■ **EXERCISE**
Every line of the entries below from the one containing "just set. -/" to the one containing "theorem SMap.get_set_other [DecidableEq", both ends included, must be written out exactly. No other line belongs in the answer.

■ **EXERCISE DATA**
※ ※ ※
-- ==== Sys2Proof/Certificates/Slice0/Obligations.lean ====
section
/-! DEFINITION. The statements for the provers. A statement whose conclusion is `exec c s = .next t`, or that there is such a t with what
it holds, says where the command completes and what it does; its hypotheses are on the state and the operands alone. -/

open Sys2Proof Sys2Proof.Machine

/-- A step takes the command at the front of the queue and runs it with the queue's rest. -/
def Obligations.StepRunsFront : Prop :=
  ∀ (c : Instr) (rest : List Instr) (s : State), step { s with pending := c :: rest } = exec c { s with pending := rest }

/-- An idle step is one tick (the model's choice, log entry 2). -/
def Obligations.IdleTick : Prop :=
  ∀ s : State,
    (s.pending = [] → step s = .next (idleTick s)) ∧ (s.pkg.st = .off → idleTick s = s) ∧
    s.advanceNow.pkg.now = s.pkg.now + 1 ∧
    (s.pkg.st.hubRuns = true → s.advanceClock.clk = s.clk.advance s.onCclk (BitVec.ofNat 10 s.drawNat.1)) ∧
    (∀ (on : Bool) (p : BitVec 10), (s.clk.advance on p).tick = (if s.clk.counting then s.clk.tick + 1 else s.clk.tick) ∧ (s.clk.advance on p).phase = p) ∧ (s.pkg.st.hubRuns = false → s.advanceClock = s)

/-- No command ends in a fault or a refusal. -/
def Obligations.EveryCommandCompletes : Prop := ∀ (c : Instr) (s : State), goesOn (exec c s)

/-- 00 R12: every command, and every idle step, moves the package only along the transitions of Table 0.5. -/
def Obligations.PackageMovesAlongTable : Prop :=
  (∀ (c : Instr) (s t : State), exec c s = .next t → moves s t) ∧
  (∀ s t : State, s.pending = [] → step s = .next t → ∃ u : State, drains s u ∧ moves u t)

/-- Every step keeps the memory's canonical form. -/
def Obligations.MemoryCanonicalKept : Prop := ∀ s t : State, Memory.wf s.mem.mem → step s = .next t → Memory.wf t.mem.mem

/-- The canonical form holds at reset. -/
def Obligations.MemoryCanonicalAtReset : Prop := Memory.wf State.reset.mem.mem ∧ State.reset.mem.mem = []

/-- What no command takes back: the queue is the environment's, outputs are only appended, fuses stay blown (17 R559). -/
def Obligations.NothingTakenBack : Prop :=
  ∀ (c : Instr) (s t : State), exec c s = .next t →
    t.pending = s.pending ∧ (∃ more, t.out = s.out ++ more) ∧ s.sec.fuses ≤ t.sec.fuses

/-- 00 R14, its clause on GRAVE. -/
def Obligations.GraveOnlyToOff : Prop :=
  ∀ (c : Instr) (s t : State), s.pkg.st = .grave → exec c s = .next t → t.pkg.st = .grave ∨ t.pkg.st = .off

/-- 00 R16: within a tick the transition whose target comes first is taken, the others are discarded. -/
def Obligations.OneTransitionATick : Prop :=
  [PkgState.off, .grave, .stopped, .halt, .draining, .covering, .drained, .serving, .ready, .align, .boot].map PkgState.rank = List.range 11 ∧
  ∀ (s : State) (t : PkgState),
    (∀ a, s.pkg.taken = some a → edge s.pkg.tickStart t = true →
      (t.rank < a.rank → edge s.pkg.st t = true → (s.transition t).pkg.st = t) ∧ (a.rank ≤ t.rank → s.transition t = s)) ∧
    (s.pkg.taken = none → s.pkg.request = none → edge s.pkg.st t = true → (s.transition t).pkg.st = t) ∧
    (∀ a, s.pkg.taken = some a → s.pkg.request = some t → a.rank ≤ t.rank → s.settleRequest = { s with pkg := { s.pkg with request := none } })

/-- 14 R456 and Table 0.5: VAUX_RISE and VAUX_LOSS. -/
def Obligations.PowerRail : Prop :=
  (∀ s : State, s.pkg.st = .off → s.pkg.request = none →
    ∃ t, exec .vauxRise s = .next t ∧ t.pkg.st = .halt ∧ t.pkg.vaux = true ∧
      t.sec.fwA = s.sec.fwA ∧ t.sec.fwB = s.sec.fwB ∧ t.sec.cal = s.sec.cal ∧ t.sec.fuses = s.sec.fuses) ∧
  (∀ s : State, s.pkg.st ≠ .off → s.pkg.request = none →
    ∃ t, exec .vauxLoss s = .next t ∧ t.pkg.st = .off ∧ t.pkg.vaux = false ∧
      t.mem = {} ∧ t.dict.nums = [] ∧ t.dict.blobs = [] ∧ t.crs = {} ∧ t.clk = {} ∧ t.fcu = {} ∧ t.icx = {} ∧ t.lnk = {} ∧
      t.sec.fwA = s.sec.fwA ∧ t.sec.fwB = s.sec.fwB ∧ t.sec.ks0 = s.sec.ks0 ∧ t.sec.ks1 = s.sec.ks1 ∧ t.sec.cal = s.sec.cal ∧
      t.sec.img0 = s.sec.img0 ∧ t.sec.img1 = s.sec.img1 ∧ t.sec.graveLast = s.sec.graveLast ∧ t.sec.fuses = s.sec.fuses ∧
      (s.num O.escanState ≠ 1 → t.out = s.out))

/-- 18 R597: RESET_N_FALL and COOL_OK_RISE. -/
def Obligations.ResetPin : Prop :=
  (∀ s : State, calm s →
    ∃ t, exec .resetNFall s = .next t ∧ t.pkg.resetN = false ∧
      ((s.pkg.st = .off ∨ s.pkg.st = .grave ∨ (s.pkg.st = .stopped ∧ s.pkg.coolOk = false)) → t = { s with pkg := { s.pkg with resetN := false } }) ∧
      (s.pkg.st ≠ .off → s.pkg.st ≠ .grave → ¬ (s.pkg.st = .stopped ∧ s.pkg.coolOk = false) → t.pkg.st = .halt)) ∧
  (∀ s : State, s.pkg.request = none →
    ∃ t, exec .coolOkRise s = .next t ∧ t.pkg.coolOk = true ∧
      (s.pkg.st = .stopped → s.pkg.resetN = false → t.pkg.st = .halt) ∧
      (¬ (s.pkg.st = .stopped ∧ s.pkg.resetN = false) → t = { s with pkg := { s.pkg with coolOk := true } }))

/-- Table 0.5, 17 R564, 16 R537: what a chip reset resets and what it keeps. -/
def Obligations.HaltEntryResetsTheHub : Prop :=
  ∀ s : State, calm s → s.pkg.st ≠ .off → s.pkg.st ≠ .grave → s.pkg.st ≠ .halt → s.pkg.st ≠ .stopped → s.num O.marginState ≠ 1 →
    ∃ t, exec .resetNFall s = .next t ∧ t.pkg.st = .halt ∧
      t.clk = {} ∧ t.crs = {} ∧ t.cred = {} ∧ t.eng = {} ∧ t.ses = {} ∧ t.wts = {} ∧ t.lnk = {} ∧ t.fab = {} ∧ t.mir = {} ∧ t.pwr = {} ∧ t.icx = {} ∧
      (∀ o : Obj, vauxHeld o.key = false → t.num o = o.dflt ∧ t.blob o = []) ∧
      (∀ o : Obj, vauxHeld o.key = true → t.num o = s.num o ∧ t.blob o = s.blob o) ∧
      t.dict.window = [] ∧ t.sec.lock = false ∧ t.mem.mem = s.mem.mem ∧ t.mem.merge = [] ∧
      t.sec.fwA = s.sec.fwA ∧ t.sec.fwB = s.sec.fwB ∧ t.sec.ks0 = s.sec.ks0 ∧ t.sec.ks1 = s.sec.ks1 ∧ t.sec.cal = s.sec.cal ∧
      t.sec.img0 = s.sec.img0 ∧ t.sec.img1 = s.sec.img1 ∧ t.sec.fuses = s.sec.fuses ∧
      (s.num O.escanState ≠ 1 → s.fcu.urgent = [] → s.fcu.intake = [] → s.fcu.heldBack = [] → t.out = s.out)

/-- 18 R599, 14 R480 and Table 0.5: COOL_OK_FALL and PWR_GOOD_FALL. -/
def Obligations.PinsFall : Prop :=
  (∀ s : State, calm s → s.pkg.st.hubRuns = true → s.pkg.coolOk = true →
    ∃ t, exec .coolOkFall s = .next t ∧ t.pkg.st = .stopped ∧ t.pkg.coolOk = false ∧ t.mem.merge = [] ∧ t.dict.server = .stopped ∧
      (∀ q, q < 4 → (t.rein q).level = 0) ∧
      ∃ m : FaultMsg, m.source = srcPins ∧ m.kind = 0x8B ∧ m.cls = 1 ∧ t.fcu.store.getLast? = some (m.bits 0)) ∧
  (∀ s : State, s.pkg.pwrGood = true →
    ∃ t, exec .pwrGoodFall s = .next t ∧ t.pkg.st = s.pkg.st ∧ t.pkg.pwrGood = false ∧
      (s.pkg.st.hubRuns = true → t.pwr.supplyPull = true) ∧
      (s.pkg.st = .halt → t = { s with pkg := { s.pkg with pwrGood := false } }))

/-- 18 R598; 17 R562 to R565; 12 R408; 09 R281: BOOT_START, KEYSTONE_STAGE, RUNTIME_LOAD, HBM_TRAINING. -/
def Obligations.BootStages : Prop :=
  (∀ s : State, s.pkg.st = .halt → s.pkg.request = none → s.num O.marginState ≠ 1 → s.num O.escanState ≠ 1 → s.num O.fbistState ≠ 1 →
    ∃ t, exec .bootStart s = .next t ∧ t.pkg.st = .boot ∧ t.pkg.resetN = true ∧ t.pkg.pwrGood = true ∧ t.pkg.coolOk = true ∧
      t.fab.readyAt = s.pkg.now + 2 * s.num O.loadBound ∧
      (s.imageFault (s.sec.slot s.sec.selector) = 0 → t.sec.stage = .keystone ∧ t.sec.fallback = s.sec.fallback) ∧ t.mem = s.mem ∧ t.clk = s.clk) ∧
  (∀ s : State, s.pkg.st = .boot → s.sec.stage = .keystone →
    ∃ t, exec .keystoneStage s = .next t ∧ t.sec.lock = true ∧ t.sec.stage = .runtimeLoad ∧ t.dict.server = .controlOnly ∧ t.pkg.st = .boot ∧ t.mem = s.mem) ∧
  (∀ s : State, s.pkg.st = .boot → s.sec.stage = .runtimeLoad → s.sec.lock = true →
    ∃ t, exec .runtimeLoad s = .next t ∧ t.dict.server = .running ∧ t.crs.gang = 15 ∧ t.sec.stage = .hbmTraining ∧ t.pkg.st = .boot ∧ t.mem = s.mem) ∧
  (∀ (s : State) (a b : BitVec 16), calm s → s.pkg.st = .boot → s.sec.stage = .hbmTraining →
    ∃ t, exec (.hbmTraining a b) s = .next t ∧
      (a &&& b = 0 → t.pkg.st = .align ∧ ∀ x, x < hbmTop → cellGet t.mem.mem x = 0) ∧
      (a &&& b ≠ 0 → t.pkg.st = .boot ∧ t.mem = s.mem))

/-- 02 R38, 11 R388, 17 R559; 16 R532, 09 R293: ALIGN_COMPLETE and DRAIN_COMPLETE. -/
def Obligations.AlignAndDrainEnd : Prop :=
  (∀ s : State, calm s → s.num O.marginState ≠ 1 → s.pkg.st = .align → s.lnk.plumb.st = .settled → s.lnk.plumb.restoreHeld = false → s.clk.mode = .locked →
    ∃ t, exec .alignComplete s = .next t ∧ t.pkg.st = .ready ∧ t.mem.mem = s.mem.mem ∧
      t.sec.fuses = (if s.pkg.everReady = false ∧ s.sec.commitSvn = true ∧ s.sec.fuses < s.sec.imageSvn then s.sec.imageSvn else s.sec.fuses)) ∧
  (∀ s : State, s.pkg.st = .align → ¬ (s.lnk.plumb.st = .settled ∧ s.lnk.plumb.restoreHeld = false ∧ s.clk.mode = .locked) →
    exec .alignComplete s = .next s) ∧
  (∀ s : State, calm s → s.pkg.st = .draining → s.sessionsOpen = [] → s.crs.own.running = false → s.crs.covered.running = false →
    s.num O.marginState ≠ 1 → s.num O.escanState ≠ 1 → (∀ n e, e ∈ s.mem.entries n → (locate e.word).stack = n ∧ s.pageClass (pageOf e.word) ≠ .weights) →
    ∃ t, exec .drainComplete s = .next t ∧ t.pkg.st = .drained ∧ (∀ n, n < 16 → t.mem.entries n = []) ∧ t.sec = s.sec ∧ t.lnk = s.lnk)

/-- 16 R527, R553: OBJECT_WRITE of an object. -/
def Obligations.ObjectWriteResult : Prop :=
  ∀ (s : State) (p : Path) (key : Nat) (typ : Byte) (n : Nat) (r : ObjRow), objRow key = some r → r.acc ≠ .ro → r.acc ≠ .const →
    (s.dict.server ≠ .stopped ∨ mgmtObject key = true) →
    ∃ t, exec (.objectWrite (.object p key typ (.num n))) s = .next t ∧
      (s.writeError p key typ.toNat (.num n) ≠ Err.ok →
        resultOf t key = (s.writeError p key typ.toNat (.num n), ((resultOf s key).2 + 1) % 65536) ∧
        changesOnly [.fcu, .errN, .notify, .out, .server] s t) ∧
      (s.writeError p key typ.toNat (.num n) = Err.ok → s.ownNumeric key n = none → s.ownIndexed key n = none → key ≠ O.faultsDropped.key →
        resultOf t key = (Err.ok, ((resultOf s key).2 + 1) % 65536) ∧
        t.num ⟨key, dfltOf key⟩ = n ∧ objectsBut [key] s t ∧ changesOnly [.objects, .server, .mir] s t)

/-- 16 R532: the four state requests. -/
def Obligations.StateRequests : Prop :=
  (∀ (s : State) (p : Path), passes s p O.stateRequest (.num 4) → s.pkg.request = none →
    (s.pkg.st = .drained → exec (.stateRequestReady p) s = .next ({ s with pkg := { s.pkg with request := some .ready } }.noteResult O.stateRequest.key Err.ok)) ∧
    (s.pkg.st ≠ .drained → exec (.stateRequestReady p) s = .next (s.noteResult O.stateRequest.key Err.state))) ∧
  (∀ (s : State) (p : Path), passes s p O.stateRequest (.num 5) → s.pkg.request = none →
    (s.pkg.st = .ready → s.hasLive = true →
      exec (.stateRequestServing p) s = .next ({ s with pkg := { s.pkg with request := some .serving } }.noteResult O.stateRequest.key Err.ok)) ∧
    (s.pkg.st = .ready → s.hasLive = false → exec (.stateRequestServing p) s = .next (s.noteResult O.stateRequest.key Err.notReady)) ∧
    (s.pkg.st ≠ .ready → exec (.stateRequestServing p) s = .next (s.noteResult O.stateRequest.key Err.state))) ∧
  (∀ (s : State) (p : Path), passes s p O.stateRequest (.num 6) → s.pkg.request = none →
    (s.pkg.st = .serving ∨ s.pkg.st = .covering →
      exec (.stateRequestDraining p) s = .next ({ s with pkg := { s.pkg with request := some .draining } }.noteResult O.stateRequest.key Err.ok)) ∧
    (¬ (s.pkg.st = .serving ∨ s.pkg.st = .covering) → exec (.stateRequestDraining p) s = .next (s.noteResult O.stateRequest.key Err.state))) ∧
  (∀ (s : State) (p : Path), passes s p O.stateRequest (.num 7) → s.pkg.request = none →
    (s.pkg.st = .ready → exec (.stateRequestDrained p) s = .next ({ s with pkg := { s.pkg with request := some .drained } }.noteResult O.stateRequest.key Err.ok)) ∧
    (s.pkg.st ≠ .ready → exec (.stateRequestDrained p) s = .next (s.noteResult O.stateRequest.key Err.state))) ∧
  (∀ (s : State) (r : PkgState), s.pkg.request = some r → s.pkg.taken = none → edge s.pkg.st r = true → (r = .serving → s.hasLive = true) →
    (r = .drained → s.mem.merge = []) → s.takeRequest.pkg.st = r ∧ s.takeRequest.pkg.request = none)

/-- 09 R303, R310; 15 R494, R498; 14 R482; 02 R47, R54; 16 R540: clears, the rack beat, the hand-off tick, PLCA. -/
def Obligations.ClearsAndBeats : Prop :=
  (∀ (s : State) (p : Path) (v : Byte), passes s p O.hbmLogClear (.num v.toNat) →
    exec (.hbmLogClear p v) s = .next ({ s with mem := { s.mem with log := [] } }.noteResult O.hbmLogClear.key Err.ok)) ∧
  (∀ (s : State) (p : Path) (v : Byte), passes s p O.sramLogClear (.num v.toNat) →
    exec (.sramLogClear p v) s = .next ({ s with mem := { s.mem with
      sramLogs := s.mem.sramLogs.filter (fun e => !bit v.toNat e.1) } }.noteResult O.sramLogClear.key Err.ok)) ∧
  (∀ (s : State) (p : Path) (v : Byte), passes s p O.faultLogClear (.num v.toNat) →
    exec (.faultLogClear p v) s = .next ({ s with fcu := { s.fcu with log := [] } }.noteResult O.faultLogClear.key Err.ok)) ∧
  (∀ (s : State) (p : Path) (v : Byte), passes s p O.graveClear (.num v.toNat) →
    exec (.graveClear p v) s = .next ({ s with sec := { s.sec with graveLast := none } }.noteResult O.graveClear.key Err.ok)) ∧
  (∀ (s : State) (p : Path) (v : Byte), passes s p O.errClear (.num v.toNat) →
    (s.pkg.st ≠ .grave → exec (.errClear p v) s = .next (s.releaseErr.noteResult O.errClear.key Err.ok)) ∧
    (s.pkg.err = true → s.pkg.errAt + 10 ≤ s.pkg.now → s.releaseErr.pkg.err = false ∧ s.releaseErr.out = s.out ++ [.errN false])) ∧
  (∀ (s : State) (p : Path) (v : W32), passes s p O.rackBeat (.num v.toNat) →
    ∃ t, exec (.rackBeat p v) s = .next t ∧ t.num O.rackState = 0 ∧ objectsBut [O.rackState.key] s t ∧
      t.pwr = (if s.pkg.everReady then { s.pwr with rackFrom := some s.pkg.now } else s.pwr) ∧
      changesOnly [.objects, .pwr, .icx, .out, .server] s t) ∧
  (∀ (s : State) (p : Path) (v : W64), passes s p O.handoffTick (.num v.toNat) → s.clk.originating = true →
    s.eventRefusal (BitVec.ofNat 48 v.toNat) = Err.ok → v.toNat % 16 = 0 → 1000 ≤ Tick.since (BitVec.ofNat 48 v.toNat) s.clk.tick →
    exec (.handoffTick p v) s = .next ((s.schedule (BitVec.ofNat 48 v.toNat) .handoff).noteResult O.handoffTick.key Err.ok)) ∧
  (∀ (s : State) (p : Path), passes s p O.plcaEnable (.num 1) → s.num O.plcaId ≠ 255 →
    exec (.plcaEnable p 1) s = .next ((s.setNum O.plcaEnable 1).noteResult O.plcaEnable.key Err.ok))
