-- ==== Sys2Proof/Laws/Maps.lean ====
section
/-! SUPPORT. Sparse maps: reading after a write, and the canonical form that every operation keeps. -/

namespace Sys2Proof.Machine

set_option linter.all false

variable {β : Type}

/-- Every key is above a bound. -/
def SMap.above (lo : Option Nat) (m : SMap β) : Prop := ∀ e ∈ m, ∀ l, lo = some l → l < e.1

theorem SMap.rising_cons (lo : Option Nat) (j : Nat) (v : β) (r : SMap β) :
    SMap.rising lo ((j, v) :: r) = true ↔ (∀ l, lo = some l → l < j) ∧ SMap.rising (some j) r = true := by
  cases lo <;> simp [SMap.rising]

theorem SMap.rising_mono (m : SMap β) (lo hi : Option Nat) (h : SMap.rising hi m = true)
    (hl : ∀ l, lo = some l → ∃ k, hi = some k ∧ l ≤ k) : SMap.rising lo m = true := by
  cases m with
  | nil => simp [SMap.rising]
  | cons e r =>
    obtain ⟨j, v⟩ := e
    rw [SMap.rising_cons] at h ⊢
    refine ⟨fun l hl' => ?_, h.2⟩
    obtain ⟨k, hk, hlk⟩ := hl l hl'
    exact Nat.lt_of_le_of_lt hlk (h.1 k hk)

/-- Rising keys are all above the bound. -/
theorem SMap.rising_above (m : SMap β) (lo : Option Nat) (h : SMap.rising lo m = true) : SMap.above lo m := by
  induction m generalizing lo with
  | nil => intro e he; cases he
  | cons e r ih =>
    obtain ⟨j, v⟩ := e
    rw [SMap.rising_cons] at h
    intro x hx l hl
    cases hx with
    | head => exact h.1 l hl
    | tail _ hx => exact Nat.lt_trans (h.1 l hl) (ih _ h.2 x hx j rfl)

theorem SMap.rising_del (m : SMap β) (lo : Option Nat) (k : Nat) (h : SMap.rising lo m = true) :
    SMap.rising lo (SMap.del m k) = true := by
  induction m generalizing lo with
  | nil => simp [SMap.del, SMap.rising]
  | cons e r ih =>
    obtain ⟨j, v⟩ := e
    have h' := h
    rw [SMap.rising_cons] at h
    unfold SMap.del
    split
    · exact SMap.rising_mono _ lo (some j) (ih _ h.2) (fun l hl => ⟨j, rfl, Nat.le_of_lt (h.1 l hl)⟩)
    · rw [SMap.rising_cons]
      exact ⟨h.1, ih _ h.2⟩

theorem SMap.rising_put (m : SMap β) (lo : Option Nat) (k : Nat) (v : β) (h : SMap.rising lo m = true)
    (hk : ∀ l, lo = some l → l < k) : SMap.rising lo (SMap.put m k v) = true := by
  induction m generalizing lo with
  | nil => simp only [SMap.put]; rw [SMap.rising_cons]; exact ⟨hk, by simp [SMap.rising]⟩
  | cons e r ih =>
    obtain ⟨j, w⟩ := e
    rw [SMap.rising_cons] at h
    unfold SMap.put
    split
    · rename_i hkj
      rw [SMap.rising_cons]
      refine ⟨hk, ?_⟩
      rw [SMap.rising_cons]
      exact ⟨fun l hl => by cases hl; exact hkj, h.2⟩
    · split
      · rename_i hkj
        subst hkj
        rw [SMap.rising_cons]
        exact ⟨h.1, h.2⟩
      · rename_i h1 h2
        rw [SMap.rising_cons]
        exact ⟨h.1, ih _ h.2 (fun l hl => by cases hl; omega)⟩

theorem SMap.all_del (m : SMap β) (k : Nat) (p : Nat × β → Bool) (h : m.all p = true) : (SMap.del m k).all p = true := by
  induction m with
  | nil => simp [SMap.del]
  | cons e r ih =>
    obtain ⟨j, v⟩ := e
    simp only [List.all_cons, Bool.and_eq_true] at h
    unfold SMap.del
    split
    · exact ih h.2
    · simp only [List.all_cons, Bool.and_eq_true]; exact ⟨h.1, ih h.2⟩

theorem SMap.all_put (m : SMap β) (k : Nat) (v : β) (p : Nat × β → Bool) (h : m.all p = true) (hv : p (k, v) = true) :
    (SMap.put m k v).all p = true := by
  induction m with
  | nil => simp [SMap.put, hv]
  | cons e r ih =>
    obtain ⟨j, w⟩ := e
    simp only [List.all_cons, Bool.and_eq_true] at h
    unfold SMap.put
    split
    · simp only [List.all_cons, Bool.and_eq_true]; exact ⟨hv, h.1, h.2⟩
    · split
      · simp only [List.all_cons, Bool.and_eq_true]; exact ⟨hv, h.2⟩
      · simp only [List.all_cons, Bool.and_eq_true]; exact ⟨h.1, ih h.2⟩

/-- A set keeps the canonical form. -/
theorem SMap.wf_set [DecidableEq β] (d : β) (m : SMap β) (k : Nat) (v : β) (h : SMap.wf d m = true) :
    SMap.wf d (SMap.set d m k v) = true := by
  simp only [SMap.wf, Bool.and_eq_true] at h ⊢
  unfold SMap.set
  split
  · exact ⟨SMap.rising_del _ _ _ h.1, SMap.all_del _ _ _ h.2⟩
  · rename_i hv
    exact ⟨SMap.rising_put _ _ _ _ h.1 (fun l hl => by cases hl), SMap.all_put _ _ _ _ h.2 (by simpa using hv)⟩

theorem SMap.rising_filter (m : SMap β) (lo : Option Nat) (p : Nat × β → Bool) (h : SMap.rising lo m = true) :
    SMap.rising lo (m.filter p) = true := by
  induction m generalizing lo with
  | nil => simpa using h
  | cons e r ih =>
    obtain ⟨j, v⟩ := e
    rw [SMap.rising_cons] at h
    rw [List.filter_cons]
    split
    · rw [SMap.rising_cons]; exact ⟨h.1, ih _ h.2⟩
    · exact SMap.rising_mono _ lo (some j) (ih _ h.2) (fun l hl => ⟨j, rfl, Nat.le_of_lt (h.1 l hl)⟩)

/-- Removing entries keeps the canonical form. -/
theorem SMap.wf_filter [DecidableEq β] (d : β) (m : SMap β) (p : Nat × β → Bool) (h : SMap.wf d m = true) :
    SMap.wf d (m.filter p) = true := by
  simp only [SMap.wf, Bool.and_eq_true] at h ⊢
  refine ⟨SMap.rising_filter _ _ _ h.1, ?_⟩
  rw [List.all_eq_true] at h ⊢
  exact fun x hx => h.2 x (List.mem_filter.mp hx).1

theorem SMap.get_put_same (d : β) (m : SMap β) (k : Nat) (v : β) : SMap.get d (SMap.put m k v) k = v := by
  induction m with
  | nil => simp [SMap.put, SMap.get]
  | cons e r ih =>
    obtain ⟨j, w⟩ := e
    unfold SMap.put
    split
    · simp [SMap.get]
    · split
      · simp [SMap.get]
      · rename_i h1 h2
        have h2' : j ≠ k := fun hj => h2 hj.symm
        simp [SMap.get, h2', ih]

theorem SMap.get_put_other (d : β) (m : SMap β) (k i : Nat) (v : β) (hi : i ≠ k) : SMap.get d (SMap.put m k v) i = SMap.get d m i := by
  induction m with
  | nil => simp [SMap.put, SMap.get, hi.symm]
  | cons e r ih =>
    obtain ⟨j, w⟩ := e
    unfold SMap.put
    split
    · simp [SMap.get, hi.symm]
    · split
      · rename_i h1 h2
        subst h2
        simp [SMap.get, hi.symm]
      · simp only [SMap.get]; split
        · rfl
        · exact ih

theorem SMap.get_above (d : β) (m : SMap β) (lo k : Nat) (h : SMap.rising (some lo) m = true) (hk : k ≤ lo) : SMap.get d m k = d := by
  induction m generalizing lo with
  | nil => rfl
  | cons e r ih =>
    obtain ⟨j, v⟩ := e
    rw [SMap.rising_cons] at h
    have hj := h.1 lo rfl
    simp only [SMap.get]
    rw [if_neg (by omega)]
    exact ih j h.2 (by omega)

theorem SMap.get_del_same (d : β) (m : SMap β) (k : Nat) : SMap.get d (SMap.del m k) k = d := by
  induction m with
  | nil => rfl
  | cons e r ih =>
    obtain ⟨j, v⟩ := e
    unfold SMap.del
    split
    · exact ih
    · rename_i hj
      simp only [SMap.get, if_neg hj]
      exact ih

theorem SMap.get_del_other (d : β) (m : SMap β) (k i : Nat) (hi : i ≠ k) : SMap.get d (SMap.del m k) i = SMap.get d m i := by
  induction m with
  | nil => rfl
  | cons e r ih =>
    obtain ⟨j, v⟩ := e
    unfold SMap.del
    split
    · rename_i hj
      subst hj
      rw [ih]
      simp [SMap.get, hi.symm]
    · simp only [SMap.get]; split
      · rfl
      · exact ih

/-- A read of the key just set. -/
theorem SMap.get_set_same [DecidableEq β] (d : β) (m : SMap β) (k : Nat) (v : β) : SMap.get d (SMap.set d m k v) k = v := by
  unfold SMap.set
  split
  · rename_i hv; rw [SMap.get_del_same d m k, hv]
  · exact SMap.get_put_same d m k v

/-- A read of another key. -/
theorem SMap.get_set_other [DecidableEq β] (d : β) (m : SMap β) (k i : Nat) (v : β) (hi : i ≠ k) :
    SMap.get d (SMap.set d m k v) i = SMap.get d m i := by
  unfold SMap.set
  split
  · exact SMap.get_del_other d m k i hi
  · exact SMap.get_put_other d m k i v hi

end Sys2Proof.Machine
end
※ ※ ※
■ **RESPONSE TO THIS TASK**
/-- A read of the key just set. -/
theorem SMap.get_set_same [DecidableEq β] (d : β) (m : SMap β) (k : Nat) (v : β) : SMap.get d (SMap.set d m k v) k = v := by
  unfold SMap.set
  split
  · rename_i hv; rw [SMap.get_del_same d m k, hv]
  · exact SMap.get_put_same d m k v

/-- A read of another key. -/
theorem SMap.get_set_other [DecidableEq β] (d : β) (m : SMap β) (k i : Nat) (v : β) (hi : i ≠ k) :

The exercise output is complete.